The Republicans deny that under the Constitution slaves are recognized as property. If we could believe they would go to their constituents and urge the ratification of proper amendments, we believe the Gull States would suspend their action. Certainly so, if the amendments be carried out in good faith. If they will cease preaching the irrepressible conflict doctrine and declare slaves to be property, that they shall be delivered up when claimed as fugitives, that abolition societies shall be abolished and abolition presses be suppressed, that abolition speeches shall no longer be made, and that we shall not have pirates and murderers sent among our women and children, when such an honest effort is made to meet the demands of the South, there is a prospect of giving them a fair consideration. [Roars of laughter from the galleries and the Republican Senators.] He continued, saying — Senators may laugh in our faces. [Renewed laughter from the whole house.] My friends from Kentucky, Missouri, and other Union-saving friends may look and see derision depicted in their countenances when I make this proposition. [Laughter.] I trust they will understand.

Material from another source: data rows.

-- ==== Sys2Proof/Laws/Run.lean ====
section
/-! SUPPORT. Runs of the machine, a step at a time. -/

namespace Sys2Proof.Machine

/-- A run of no steps. -/
@[simp] theorem run_zero (s : State) : Sys2Proof.core.run 0 s = .next s := rfl

/-- A run that begins with a step that goes on, on any machine. -/
theorem run_succ_next (M : Host.Core) {k : Nat} {s t : M.State} (h : M.step s = .next t) :
    M.run (k + 1) s = M.run k t := by rw [Host.Core.run, h]

/-- A run whose first step faults, on any machine. -/
theorem run_succ_fault (M : Host.Core) {k : Nat} {s : M.State} {f : M.Fault} (h : M.step s = .fault f) :
    M.run (k + 1) s = .fault f := by rw [Host.Core.run, h]

/-- A run whose first step is refused, on any machine. -/
theorem run_succ_refused (M : Host.Core) {k : Nat} {s : M.State} {r : M.Refusal} (h : M.step s = .refused r) :
    M.run (k + 1) s = .refused r := by rw [Host.Core.run, h]

/-- A run that begins with a step that goes on. -/
theorem run_succ_of_step {k : Nat} {s t : State} (h : step s = .next t) :
    Sys2Proof.core.run (k + 1) s = Sys2Proof.core.run k t := run_succ_next Sys2Proof.core h

/-- A run that goes on has gone on at its first step. -/
theorem run_succ_inv {k : Nat} {s t : State} (h : Sys2Proof.core.run (k + 1) s = .next t) :
    ∃ u, step s = .next u ∧ Sys2Proof.core.run k u = .next t := by
  cases hs : step s with
  | next u => exact ⟨u, rfl, by rw [← h, run_succ_of_step hs]⟩
  | fault f => rw [run_succ_fault Sys2Proof.core hs] at h; cases h
  | refused r => rw [run_succ_refused Sys2Proof.core hs] at h; cases h

/-- A run of two parts. -/
theorem run_add {j k : Nat} {s t : State} (h : Sys2Proof.core.run j s = .next t) :
    Sys2Proof.core.run (j + k) s = Sys2Proof.core.run k t := by
  induction j generalizing s with
  | zero => cases h; rw [Nat.zero_add]
  | succ j ih =>
    obtain ⟨u, hs, hu⟩ := run_succ_inv h
    rw [show j + 1 + k = (j + k) + 1 by omega, run_succ_of_step hs, ih hu]

/-- An induction over runs: what holds of a state and is kept by every step holds after any run. -/
theorem run_induction {P : State → Prop} (hstep : ∀ s t, P s → step s = .next t → P t) :
    ∀ (k : Nat) (s t : State), P s → Sys2Proof.core.run k s = .next t → P t := by
  intro k
  induction k with
  | zero => intro s t hs h; cases h; exact hs
  | succ k ih =>
    intro s t hs h
    obtain ⟨u, hu, hr⟩ := run_succ_inv h
    exact ih u t (hstep s u hs hu) hr

end Sys2Proof.Machine
end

The Latin maxim says, "Learn, even from your enemies, some wisdom." I have told the people whom I represent, long, long ago, that they will not be permitted to keep that which they have now; that they are regarded as poltroons, and that you talk of coercion, and of binding this glorious Union, as you call it, with cords of hemp. Yet you petition that his glorious Union shall continue. Stop with in your borders those flaming presses and public speakers who excite the people against us I say to those States that you shall not-- that's the word I choose to use, and I represent the feeling and determination of the people I represent — I say you shall not permit men to excite your citizens by making John Brown speeches and bringing strychnine within the limits of the State I represent.

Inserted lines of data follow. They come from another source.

-- ==== Sys2Proof/Tests/Slice0.lean ====
section
/-! SUPPORT. The model's own tests. Expected values are the spec's: its vectors S1 to V34, HV1 to HV8 and programs
(spec/95_test_vectors.md), the examples and tables of its rules. For each statement with hypotheses, a named witness that
meets them. -/

namespace Sys2Proof.Tests

open Machine

/-! ## Frames and small states -/

/-- ETH_A: destination 02:00:00:00:00:02, source 02:00:00:00:00:01, ether-type 0x0800. -/
def ethA : List Byte := [0x02, 0, 0, 0, 0, 0x02, 0x02, 0, 0, 0, 0, 0x01, 0x08, 0x00]

/-- IP_A with byte 0 (version and ihl) and the protocol given: 192.168.1.10 to 192.168.1.20. -/
def ipA (vihl proto : Byte) : List Byte :=
  [vihl, 0, 0, 0x28, 0, 1, 0, 0, 0x40, proto, 0, 0, 0xc0, 0xa8, 1, 0x0a, 0xc0, 0xa8, 1, 0x14]

/-- TCP_A with the data_offset byte given: ports 1234 and 80, seq 1, ack 0. -/
def tcpA (doff : Byte) : List Byte :=
  [0x04, 0xd2, 0, 0x50, 0, 0, 0, 1, 0, 0, 0, 0, doff, 0x10, 0x20, 0, 0, 0, 0, 0]

/-- Frame S2, 54 bytes. -/
def s2 : List Byte := ethA ++ ipA 0x45 6 ++ tcpA 0x50

/-- Frame V3, 14 bytes. -/
def v3 : List Byte := [0xff, 0xff, 0xff, 0xff, 0xff, 0xff, 0x02, 0, 0, 0, 0, 0x01, 0x08, 0x06]

/-- Frame V31, 71 bytes: options in both headers, a payload of five bytes. -/
def v31 : List Byte :=
  ethA ++ ipA 0x46 6 ++ [1, 1, 1, 0] ++
    [0, 0, 0xff, 0xff, 0xff, 0xff, 0xff, 0xff, 0xff, 0xff, 0xff, 0xfe, 0x70, 0x10, 0x20, 0, 0, 0, 0, 0] ++
    [1, 1, 1, 1, 1, 1, 1, 0] ++ [0x48, 0x65, 0x6c, 0x6c, 0x6f]

/-- The buffer that holds a frame from an index on. -/
def cells (a : Nat) : List Byte → Memory
  | [] => []
  | b :: f => (a, b) :: cells (a + 1) f

/-- A state in a phase with a frame loaded; everything else as after reset. -/
def at_ (p : Phase) (f : List Byte) : State :=
  { State.reset with fb := cells 0 f, frameLen := f.length, phase := p }

/-- A state in a phase with a frame of n bytes of which none is loaded. -/
def long (p : Phase) (n : Nat) : State := { State.reset with frameLen := n, phase := p }

/-- The same with a record in the result registers. -/
def holding (r : DecodeRecord) (s : State) : State :=
  { s with regs := r.regs, depth := r.depth, stopReason := r.stopReason }

/-- In P3 of the decode of f. -/
def inP3 (f : List Byte) : State := holding (recordEth .dstFirst (at_ .p3 f).byte) (at_ .p3 f)

/-- In P4 of the decode of f. -/
def inP4 (f : List Byte) : State := { inP3 f with phase := .p4 }

/-- In P5 of the decode of f, W_IPHL given. -/
def inP5 (f : List Byte) (hl : HdrLen) : State := { inP3 f with phase := .p5, wIphl := hl }

/-- In P6 of the decode of f. -/
def inP6 (f : List Byte) (hl : HdrLen) : State :=
  { holding (recordIp .dstFirst (at_ .p6 f).byte) (at_ .p6 f) with wIphl := hl }

/-- In P7 of the decode of f. -/
def inP7 (f : List Byte) (hl : HdrLen) : State := { inP6 f hl with phase := .p7 }

/-- In P8 of the decode of f, W_TCPHL given. -/
def inP8 (f : List Byte) (hl tl : HdrLen) : State := { inP6 f hl with phase := .p8, wTcphl := tl }

/-- The next state, if there is one. -/
def after (r : Result) : Option State :=
  match r with
  | .next s => some s
  | .fault _ => none
  | .refused _ => none

/-- The same outcome: a next state, the fault or the refusal. -/
def stops (r : Result) : Option (Fault ⊕ Refusal) :=
  match r with
  | .next _ => none
  | .fault f => some (.inl f)
  | .refused f => some (.inr f)

/-! ## WellFormed: an ill-formed term for each check -/

/-- HLOAD of an index at MAX_FRAME (R191), at the default and in a smaller instance (U15). -/
theorem test_wf_refuses_hload :
    (Instr.hload 65536 0).wf 65536 = false ∧ (Instr.hload 65535 0).wf 65536 = true ∧
      (Instr.hload 1518 0).wf 1518 = false ∧ (Instr.hload 1517 0).wf 1518 = true := by decide

/-- HSETLEN of a value at 2^LEN_W (R192). -/
theorem test_wf_refuses_hsetlen : (Instr.hsetlen 131072).wf 65536 = false ∧ (Instr.hsetlen 131071).wf 65536 = true := by decide

/-- HREADFB of an index at MAX_FRAME (R195). -/
theorem test_wf_refuses_hreadfb : (Instr.hreadfb 65536).wf 65536 = false ∧ (Instr.hreadfb 65535).wf 65536 = true := by decide

/-- An `ihl` of 4 (R97, C1). -/
theorem test_wf_refuses_ihl : (Instr.ihlLegal 4).wf 65536 = false ∧ (Instr.ihlLegal 5).wf 65536 = true := by decide

/-- A `data_offset` of 4 (R102). -/
theorem test_wf_refuses_data_offset :
    (Instr.dataOffsetLegal 4).wf 65536 = false ∧ (Instr.dataOffsetLegal 5).wf 65536 = true := by decide

/-! ## Decode: words written out from the spec's encodings -/

/-- The PHASE codes of R40 and R111. -/
theorem test_decode_phase_codes :
    decode 65536 (.phase 0b0001#4) = .instr .chketh ∧ decode 65536 (.phase 0b0010#4) = .instr .exteth ∧
    decode 65536 (.phase 0b0011#4) = .instr .selip ∧ decode 65536 (.phase 0b0100#4) = .instr .decihl ∧
    decode 65536 (.phase 0b0101#4) = .instr .extip ∧ decode 65536 (.phase 0b0110#4) = .instr .seltcp ∧
    decode 65536 (.phase 0b0111#4) = .instr .decdoff ∧ decode 65536 (.phase 0b1000#4) = .instr .exttcp := by decide

/-- IDLE, DONE and the unreachable codes name no operation (R40, U9). -/
theorem test_decode_no_operation :
    ∀ c : BitVec 4, c = 0 ∨ 9 ≤ c.toNat → decode 65536 (.phase c) = .rejected (.notAnOperation c) := by decide

/-- The host accesses of R115. -/
theorem test_decode_accesses :
    decode 65536 (.access .resetEvent) = .instr .hreset ∧ decode 65536 (.access (.writeFb 12 0x08)) = .instr (.hload 12 0x08) ∧
    decode 65536 (.access (.writeReg 18 54)) = .instr (.hsetlen 54) ∧ decode 65536 (.access (.writeReg 16 1)) = .instr .hstart ∧
    decode 65536 (.access (.readReg 17)) = .instr (.hread .status) ∧ decode 65536 (.access (.readFb 54)) = .instr (.hreadfb 54) := by
  decide

/-- Every register number of R21 and R30 names its register, and 22 none. -/
theorem test_decode_register_numbers :
    (List.range 23).map Reg.ofNumber =
      [some .ethDst, some .ethSrc, some .ethType, some .ipVihl, some .ipHlen, some .ipProto, some .ipSrc, some .ipDst,
        some .tcpSport, some .tcpDport, some .tcpSeq, some .tcpAck, some .tcpDoff, some .payOff, some .payLen,
        some .reserved15, some .ctrl, some .status, some .frameLen, some .depth, some .stopReason, some .flags, none] := by
  decide

/-- Accesses that are no command (R31, U7, U8, U10). -/
theorem test_decode_no_command :
    decode 65536 (.access (.writeReg 16 0)) = .rejected .noCommand ∧ decode 65536 (.access (.writeReg 15 7)) = .rejected .noCommand ∧
    decode 65536 (.access (.writeReg 22 1)) = .rejected (.noSuchRegister 22) ∧
    decode 65536 (.access (.readReg 22)) = .rejected (.noSuchRegister 22) ∧
    decode 65536 (.access (.writeFb 65536 0)) = .rejected (.noSuchByte 65536) ∧
    decode 65536 (.access (.readFb 65536)) = .rejected (.noSuchByte 65536) ∧
    decode 65536 (.access (.writeReg 18 131072)) = .rejected (.lengthNotRepresentable 131072) := by decide

/-- The selectors of R93, R96 to R98 and R101, R102: bytes `08 00`, `45`, `06`, `5f`. -/
theorem test_decode_selectors :
    decode 65536 (.etherTypeBytes 0x08 0x00) = .instr .ethertypeIpv4 ∧ decode 65536 (.vihlByte 0x45) = .instr (.ihlLegal 5) ∧
    decode 65536 (.protocolByte 0x06) = .instr .protocolTcp ∧ decode 65536 (.dataOffsetByte 0x5f) = .instr (.dataOffsetLegal 5) ∧
    decode 65536 (.vihlByte 0x6f) = .instr (.ihlLegal 15) ∧ decode 65536 (.dataOffsetByte 0xf0) = .instr (.dataOffsetLegal 15) := by
  decide

/-- Values that select nothing (R93, R97, R98, R102; V5, V14, V24). -/
theorem test_decode_no_selector :
    decode 65536 (.etherTypeBytes 0x00 0x08) = .rejected (.unsupportedEtherType 0x0008) ∧
    decode 65536 (.vihlByte 0x44) = .rejected (.illegalIhl 4) ∧
    decode 65536 (.protocolByte 17) = .rejected (.unsupportedProtocol 17) ∧
    decode 65536 (.dataOffsetByte 0x4f) = .rejected (.illegalDataOffset 4) := by decide

/-- The table's words (spec/opcode_table.json): matches 1 to 8, 0x0800, and HREAD's r. -/
theorem test_decode_table_words :
    (List.range 10).map (decodeTableWord 8) =
      [none, some .chketh, some .exteth, some .selip, some .decihl, some .extip, some .seltcp, some .decdoff, some .exttcp,
        none] ∧
    decodeTableWord 16 0x0800 = some .ethertypeIpv4 ∧ decodeTableWord 16 0x0806 = none ∧
    decodeTableWord 24 21 = some (.hread .flags) ∧ decodeTableWord 24 22 = none := by decide

/-! ## Step and fetch -/

/-- A PHASE word placed after reset is the instruction the next step runs. -/
theorem test_withFetchWord_runs_operations :
    step (State.reset.withFetchWord 8 1) = exec .chketh (long .p1 0) ∧
    step (State.reset.withFetchWord 8 2) = exec .exteth (long .p2 14) ∧
    step (State.reset.withFetchWord 8 3) = exec .selip (long .p3 14) ∧
    step (State.reset.withFetchWord 8 4) = exec .decihl (long .p4 34) ∧
    step (State.reset.withFetchWord 8 5) = exec .extip (long .p5 34) ∧
    step (State.reset.withFetchWord 8 6) = exec .seltcp (long .p6 34) ∧
    step (State.reset.withFetchWord 8 7) = exec .decdoff (long .p7 54) ∧
    step (State.reset.withFetchWord 8 8) = exec .exttcp (long .p8 54) := ⟨rfl, rfl, rfl, rfl, rfl, rfl, rfl, rfl⟩

/-- The ether-type word placed after reset is met by P3, which then does what the selector does; and HREAD's word is a
host access. -/
theorem test_withFetchWord_runs_the_others :
    (let s := { State.reset.withFetchWord 16 0x0800 with script := [] }
     step (State.reset.withFetchWord 16 0x0800) = exec .ethertypeIpv4 s ∧ s.byte 12 = 0x08 ∧ s.byte 13 = 0x00) ∧
    step (State.reset.withFetchWord 24 18) = exec (.hread .frameLen) State.reset := ⟨⟨rfl, rfl, rfl⟩, rfl⟩

/-- After reset the engine starts nothing on its own (R302), and a write of 0 to CTRL does nothing (R31). -/
theorem test_step_after_reset :
    step State.reset = .refused .noEnabledStep ∧
    step { State.reset with script := [.issue (.writeReg 16 0)] } = .next State.reset := ⟨rfl, rfl⟩

/-- HWAIT reads STATUS until DONE reads 1 (R118). -/
theorem test_step_wait :
    step { long .p1 14 with script := [.wait] } = .next { long .p1 14 with script := [.yield, .wait], replies := [1] } ∧
    step { long .done 14 with script := [.wait] } = .next { long .done 14 with replies := [2] } := ⟨rfl, rfl⟩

You shall not publish newspapers and pamphlets to excite our slaves to insurrection. You shall not publish newspapers and pamphlets to excite our slaveholders against the slave, or slaveholder against non-slaveholder. We will have peace, and if you do not offer it to us, we will quietly have our rights under the constitutional compact or withdraw from the Union and establish a government for ourselves. If you then persist in aggression, these sovereign States will settle the question, and when you laugh at these impotent efforts, little as you regard them, I tell you emphatically that Cotton is King. [Laughter, and some applause in the galleries.]

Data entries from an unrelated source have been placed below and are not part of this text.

-- ==== Sys2Proof/Tests/Slice0.lean ====
section
/-! SUPPORT. Tests with values taken from 95_test_vectors.md, and for every obligation that has hypotheses a witness that
meets them together. -/

namespace Sys2Proof.Tests

open Sys2Proof.Machine

/-! Well-formedness: one ill-formed term for each check. -/

theorem test_wf_good : (splitFormat 0x0F 0x26 0xF3).wellFormed = true := by decide

theorem test_wf_escape : (Format.mk 0x0E 0x26 3 6 0).escapeOk = false ∧ (Format.mk 0x0E 0x26 3 6 0).wellFormed = false := by
  decide

theorem test_wf_op : (Format.mk 0x0F 0x20 3 3 0).opOk = false ∧ (Format.mk 0x0F 0x20 3 3 0).wellFormed = false := by
  decide

/-- T18: `0F 26 33` has mod = 00. -/
theorem test_wf_mod : (splitFormat 0x0F 0x26 0x33).modOk = false ∧ (splitFormat 0x0F 0x26 0x33).wellFormed = false := by
  decide

/-- T18: `0F 26 D8` names TR3. -/
theorem test_wf_reg : (splitFormat 0x0F 0x26 0xD8).regOk = false ∧ (splitFormat 0x0F 0x26 0xD8).wellFormed = false := by
  decide

theorem test_wf_reg_cr : (Format.mk 0x0F 0x22 3 6 0).regOk = false ∧ (Format.mk 0x0F 0x22 3 6 0).wellFormed = false := by
  decide

/-! Decoding: words written out from 30_encoding.md R44. -/

theorem test_decode_movR32Tr6 : decode [0x0F, 0x24, 0b11110001] = .ok (.movR32Tr6 .ecx, []) := by decide

theorem test_decode_movR32Tr7 : decode [0x0F, 0x24, 0b11111111] = .ok (.movR32Tr7 .edi, []) := by decide

theorem test_decode_movTr6R32 : decode [0x0F, 0x26, 0b11110011] = .ok (.movTr6R32 .ebx, []) := by decide

theorem test_decode_movTr7R32 : decode [0x0F, 0x26, 0b11111011, 0x90] = .ok (.movTr7R32 .ebx, [0x90]) := by decide

theorem test_decode_movCr3R32 : decode [0x0F, 0x22, 0b11011100] = .ok (.movCr3R32 .esp, []) := by decide

/-- T18: a prefixed form, and a read of CR3. -/
theorem test_decode_refused :
    decode [0x66, 0x0F, 0x26, 0xF3] = .error .notInScope ∧ decode [0x0F, 0x20, 0xD8] = .error .notInScope := by decide

/-- The `match` words of the five rows of spec/opcode_table.json, at the numbering of R44. -/
theorem test_decode_table_words :
    decodeTableWord 24 0x0F24F0 = some (.movR32Tr6 .eax) ∧ decodeTableWord 24 0x0F24F8 = some (.movR32Tr7 .eax) ∧
    decodeTableWord 24 0x0F26F0 = some (.movTr6R32 .eax) ∧ decodeTableWord 24 0x0F26F8 = some (.movTr7R32 .eax) ∧
    decodeTableWord 24 0x0F22D8 = some (.movCr3R32 .eax) ∧ decodeTableWord 24 0xF0240F = none := by decide

/-! States. -/

/-- The TLB after reset. -/
def emptyTlb : Tlb := State.reset.tlb

/-- The reset state of the vectors (95_test_vectors.md) with TR6 = 0: two registers, TR7 and the TLB given. -/
def small (eax ebx tr7 : Word) (tlb : Tlb) : State :=
  { State.reset with regs := { State.reset.regs with eax := eax, ebx := ebx }, tr6 := 0, tr7 := tr7, tlb := tlb }

/-- An assigned entry with D = 1, U = 0, W = 1. -/
def entry (la : Page) (v : Bit) (pa : Page) : TlbEntry :=
  { init := true, la := la, v := v, d := 1, u := 0, w := 1, pa := pa }

/-- A TLB with the entry of T1 at entry 6 of block 2. -/
def oneEntry : Tlb := emptyTlb.set ⟨2, 6⟩ (entry 0xABCDE 1 0x12345)

/-- Two entries with one tag, at entry 6 of blocks 1 and 2. -/
def twoEntries : Tlb := oneEntry.set ⟨1, 6⟩ (entry 0xABCDE 1 0x54321)

/-- A block of eight assigned entries. -/
def fullBlock (la : Page) : Vector TlbEntry 8 :=
  #v[entry la 1 1, entry (la + 1) 1 1, entry (la + 2) 1 1, entry (la + 3) 1 1,
     entry (la + 4) 1 1, entry (la + 5) 1 1, entry (la + 6) 1 1, entry (la + 7) 1 1]

/-- A TLB with 32 assigned entries of different tags. -/
def fullTlb : Tlb := { blocks := #v[fullBlock 0x100, fullBlock 0x108, fullBlock 0x110, fullBlock 0x118] }

/-- The state with its protected-mode privilege level. -/
def atLevel (cpl : Fin 4) (s : State) : State := { s with mode := .protectedAt cpl }

/-- The three bytes of an instruction placed at pc. -/
def loaded (i : Instr) (s : State) : State :=
  { s with prog := Memory.writeBytes s.prog s.pc.toNat (encode i) }

/-- The next state of an outcome, and the state given where there is none. -/
def nextOr (s : State) : Host.Outcome State Fault Refusal → State
  | .next t => t
  | _ => s

/-! One step of each instruction. -/

/-- R50's example. -/
theorem test_movR32Tr6 :
    (nextOr State.reset (exec (.movR32Tr6 .edx) { small 0 0 0 emptyTlb with tr6 := 0xABCDECC0 })).regs.edx
      &&& 0xFFFFFFE1#32 = 0xABCDECC0#32 := by
  have h : ∀ x : BitVec 4, setField 0xABCDECC0#32 1 x &&& 0xFFFFFFE1#32 = 0xABCDECC0#32 := by decide
  exact h _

The President said the Sergeant-at-Arms will clear the galleries if it occurs again.

Mr. Hale said--Mr. President, that threat was made one, two or three times yesterday --now is the time to carry it out.

Mr. Wigfall said — If the exhibition of feeling in the galleries occur again they should be cleared, and once being cleared we will proceed. I trust the Senate will act upon t-- decency is looked for.

Mr. Davis hoped the Senator would be permitted to proceed. I think we attach too much importance to the expression of the galleries. I take it for granted that those warned yesterday did not repeat it. Yesterday there was one set, to-day there is a new set. We will get them all instructed after a while. [Laughter from Senators.]

Mr. Wigfall resumed — I say Cotton is King, and that cotton waves his sceptre not only over thirty-three States, but over the Island of Great Britain and over Continental Europe.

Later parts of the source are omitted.